* _Assignment_
Your task is to copy the stretch of lines in the records below that begins with the line containing "-- ==== Sys2Proof/Syntax.lean" and ends with the line containing "An operand that", exactly as written, with nothing added.

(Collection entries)
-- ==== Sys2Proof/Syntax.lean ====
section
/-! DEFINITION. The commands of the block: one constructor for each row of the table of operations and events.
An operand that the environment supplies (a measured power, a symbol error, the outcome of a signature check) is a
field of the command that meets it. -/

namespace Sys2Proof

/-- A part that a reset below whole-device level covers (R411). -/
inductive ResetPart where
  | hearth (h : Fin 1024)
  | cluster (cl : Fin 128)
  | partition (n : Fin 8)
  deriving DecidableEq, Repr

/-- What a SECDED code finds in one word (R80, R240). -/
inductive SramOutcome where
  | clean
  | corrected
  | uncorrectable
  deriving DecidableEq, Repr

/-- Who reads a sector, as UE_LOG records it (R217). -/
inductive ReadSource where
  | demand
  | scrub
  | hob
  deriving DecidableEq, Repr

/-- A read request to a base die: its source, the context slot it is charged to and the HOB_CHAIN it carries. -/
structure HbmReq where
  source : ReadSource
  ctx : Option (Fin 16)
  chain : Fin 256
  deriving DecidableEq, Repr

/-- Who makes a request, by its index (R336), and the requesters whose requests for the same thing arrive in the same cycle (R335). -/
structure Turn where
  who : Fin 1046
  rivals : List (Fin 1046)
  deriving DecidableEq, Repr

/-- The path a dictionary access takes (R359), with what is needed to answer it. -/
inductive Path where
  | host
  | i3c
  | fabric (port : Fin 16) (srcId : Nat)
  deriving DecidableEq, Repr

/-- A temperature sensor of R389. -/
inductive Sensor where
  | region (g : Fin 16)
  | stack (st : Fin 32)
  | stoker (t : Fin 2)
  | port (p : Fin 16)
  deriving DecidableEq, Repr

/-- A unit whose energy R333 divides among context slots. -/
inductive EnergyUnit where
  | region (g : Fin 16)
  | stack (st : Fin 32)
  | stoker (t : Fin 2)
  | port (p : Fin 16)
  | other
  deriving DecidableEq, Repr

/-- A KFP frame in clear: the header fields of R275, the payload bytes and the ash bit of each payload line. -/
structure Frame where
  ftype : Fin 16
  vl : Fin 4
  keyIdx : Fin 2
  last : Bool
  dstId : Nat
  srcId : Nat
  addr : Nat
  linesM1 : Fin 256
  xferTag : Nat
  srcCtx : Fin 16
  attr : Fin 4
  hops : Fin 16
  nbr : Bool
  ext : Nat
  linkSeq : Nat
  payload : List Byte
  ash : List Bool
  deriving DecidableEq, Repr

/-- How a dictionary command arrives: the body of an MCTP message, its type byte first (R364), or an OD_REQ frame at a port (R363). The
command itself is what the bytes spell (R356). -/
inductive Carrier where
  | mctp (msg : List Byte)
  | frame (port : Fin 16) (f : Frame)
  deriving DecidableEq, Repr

* * *

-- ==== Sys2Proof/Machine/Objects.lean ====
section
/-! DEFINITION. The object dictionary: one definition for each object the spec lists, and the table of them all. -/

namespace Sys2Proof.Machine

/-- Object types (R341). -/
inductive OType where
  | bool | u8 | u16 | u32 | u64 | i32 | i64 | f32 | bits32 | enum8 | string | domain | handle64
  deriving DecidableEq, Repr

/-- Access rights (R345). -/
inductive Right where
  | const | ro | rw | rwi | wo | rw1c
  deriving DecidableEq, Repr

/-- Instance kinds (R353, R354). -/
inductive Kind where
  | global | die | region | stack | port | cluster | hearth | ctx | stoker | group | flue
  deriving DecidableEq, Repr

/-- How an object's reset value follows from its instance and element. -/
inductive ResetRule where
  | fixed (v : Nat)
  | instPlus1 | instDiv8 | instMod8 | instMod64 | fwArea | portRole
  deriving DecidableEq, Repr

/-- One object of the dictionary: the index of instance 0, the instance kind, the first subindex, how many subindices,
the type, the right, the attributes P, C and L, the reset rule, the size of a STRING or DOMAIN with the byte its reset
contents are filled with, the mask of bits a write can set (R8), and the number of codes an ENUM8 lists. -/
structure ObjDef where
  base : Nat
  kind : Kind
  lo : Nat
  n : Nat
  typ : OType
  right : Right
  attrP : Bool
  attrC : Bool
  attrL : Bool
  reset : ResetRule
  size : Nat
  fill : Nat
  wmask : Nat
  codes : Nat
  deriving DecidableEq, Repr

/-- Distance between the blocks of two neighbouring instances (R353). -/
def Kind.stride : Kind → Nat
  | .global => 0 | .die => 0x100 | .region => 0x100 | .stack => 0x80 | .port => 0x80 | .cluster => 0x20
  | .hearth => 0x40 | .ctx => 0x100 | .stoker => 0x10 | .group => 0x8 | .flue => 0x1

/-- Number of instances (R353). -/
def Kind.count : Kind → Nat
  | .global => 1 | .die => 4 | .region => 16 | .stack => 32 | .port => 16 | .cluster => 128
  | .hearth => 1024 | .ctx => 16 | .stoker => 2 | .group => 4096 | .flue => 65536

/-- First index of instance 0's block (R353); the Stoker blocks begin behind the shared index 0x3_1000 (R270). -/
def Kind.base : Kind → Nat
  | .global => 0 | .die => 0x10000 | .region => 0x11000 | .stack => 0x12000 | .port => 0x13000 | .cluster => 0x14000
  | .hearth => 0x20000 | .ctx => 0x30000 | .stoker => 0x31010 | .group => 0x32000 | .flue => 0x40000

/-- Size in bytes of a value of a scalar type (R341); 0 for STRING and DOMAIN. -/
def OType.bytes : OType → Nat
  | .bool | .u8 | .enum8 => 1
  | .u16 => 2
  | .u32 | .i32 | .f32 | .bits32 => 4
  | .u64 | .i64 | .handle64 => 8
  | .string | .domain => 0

---

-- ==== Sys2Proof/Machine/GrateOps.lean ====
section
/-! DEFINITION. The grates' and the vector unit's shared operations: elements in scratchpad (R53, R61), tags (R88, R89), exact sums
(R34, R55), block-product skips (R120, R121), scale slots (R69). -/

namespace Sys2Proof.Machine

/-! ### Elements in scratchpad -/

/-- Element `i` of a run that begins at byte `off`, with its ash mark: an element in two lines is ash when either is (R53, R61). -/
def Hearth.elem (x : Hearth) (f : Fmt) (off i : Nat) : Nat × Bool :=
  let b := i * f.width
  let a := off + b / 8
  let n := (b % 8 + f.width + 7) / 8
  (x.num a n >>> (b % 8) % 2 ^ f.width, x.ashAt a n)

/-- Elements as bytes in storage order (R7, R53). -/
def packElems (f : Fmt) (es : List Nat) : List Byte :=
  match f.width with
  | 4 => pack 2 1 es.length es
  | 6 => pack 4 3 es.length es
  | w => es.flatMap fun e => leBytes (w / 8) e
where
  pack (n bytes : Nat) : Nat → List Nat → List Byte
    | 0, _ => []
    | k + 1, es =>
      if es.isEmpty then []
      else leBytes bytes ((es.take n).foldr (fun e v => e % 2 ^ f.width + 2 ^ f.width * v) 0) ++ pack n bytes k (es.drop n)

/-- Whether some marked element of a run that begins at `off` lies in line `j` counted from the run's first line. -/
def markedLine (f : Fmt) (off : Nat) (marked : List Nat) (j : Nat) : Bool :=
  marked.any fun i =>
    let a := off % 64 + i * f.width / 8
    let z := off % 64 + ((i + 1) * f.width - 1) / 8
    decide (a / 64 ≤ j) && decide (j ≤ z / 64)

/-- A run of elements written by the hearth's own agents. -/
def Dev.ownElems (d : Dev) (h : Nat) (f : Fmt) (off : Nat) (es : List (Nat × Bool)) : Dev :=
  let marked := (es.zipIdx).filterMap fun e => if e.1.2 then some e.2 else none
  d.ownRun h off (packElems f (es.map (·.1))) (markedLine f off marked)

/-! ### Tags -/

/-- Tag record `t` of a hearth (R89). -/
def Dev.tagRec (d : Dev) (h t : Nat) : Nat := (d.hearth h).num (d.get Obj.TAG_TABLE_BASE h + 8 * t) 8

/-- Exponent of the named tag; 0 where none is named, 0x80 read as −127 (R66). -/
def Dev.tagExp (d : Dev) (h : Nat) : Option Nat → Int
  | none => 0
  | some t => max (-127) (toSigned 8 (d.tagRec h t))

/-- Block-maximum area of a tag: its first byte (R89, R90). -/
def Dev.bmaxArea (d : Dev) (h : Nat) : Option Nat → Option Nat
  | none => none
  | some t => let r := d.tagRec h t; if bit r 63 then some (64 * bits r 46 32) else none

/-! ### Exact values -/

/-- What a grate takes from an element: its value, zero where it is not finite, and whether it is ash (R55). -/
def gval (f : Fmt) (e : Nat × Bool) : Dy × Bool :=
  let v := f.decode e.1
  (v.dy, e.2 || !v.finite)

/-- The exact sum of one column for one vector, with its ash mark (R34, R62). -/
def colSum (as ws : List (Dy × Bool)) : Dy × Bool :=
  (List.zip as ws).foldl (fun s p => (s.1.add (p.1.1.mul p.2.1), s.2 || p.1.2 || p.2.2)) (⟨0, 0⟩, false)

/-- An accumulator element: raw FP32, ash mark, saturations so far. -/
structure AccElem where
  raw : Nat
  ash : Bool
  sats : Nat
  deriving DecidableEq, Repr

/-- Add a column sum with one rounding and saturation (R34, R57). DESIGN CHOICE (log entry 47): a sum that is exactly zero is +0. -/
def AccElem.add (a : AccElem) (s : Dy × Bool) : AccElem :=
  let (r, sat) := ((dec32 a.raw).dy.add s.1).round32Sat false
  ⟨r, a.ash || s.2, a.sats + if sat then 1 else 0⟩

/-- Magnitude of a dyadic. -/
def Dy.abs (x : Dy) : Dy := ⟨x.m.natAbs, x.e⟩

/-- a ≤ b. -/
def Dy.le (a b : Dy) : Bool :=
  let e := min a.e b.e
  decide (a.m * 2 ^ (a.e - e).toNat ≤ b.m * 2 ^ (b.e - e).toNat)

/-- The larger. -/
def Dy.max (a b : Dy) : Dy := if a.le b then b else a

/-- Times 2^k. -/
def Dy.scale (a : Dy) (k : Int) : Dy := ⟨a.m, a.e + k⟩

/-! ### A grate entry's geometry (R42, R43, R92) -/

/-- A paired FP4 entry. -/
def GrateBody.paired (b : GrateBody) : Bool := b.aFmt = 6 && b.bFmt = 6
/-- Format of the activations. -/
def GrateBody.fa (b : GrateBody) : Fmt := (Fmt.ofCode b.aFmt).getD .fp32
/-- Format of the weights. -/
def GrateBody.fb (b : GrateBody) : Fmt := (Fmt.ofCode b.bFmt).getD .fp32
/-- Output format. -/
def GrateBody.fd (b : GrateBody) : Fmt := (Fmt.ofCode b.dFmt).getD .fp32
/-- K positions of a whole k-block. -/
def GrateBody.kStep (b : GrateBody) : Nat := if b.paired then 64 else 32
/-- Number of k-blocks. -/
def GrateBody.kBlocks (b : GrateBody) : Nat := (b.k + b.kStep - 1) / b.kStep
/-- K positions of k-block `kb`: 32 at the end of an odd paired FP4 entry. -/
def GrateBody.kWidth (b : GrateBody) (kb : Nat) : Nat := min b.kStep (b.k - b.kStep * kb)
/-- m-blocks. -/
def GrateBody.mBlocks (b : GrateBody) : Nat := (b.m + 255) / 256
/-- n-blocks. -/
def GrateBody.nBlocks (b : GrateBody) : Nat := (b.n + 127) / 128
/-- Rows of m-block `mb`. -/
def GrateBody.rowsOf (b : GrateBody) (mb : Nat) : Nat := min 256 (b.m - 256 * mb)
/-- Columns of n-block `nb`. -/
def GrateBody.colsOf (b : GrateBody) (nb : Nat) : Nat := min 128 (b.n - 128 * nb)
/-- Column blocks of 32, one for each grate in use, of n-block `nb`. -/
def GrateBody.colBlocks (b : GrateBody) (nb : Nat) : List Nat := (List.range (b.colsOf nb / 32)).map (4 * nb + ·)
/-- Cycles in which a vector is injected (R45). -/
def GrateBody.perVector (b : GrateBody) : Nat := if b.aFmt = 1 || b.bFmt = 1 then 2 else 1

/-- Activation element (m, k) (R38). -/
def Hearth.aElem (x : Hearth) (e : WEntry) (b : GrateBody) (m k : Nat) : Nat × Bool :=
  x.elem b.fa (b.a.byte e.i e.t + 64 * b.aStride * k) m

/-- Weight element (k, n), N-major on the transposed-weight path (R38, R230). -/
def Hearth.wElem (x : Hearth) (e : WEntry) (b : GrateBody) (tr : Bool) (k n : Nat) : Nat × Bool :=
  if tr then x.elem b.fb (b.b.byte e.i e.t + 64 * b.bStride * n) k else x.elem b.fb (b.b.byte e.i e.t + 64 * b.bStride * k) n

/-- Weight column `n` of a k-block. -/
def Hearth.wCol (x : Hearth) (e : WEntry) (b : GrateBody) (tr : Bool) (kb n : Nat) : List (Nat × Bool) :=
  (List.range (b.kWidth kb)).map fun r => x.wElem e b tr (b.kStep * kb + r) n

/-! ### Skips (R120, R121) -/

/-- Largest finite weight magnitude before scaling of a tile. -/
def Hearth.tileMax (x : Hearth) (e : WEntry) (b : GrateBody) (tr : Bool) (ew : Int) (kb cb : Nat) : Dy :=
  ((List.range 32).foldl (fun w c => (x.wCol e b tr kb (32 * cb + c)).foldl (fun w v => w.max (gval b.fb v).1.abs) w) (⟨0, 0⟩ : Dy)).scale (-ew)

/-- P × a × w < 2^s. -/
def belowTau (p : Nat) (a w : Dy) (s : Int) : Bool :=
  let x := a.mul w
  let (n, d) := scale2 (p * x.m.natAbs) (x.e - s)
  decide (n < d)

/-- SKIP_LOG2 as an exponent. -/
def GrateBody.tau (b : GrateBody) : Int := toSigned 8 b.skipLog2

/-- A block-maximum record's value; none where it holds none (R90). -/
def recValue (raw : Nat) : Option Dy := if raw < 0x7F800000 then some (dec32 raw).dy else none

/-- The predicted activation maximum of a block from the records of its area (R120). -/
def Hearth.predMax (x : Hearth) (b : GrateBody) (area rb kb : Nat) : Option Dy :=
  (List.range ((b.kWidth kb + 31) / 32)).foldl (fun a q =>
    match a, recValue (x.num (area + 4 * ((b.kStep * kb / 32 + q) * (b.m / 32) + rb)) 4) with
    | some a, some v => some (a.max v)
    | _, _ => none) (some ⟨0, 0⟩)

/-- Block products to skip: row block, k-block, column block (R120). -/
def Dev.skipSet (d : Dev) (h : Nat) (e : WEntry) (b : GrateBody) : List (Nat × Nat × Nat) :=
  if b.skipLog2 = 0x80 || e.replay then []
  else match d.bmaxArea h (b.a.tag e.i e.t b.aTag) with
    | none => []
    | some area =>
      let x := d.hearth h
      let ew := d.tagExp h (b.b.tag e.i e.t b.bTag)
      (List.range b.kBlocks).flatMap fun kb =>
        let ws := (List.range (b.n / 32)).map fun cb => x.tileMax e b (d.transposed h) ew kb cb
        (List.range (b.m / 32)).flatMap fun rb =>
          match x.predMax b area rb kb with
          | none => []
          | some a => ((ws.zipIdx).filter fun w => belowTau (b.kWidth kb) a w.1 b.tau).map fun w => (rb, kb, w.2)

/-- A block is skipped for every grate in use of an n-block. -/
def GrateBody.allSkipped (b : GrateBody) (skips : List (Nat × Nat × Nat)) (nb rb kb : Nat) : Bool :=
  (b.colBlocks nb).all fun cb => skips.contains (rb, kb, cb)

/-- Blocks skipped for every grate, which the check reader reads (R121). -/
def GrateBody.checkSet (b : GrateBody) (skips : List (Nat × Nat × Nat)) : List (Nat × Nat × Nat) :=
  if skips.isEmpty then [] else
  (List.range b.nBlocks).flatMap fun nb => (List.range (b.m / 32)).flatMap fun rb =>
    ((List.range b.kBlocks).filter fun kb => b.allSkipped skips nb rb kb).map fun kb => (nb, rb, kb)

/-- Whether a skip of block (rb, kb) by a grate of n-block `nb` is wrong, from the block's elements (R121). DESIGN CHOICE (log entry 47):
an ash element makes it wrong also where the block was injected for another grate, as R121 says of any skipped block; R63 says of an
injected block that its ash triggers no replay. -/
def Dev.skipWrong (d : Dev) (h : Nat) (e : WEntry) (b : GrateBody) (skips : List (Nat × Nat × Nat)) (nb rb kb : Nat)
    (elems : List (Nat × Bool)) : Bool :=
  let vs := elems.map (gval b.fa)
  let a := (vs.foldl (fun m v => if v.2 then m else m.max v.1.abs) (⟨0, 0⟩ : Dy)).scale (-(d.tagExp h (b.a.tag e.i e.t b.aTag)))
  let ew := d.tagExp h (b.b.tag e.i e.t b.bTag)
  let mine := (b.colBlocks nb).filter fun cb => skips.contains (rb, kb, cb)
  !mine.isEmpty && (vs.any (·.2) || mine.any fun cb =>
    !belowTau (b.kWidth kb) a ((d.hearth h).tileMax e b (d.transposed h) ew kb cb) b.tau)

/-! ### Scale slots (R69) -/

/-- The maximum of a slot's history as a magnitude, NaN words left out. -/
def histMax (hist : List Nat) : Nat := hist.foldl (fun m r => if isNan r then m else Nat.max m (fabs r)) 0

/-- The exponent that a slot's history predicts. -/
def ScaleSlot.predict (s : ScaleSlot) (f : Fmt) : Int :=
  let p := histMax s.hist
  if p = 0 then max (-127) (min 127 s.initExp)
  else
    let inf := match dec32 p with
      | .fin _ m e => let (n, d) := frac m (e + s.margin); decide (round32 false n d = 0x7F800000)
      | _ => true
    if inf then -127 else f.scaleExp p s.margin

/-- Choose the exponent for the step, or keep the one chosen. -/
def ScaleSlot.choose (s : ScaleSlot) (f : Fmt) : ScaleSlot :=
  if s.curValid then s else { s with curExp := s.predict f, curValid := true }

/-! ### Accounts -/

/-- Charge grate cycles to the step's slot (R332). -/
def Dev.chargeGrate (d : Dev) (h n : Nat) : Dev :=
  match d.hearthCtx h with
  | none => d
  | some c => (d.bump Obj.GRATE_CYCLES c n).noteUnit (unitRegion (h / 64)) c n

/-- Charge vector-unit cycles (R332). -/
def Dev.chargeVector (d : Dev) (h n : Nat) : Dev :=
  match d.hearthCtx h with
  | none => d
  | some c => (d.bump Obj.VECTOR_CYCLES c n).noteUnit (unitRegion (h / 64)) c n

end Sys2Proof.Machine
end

* _Output for this task_
-- ==== Sys2Proof/Syntax.lean ====
section
/-! DEFINITION. The commands of the block: one constructor for each row of the table of operations and events.
An operand that the environment supplies (a measured power, a symbol error, the outcome of a signature check) is a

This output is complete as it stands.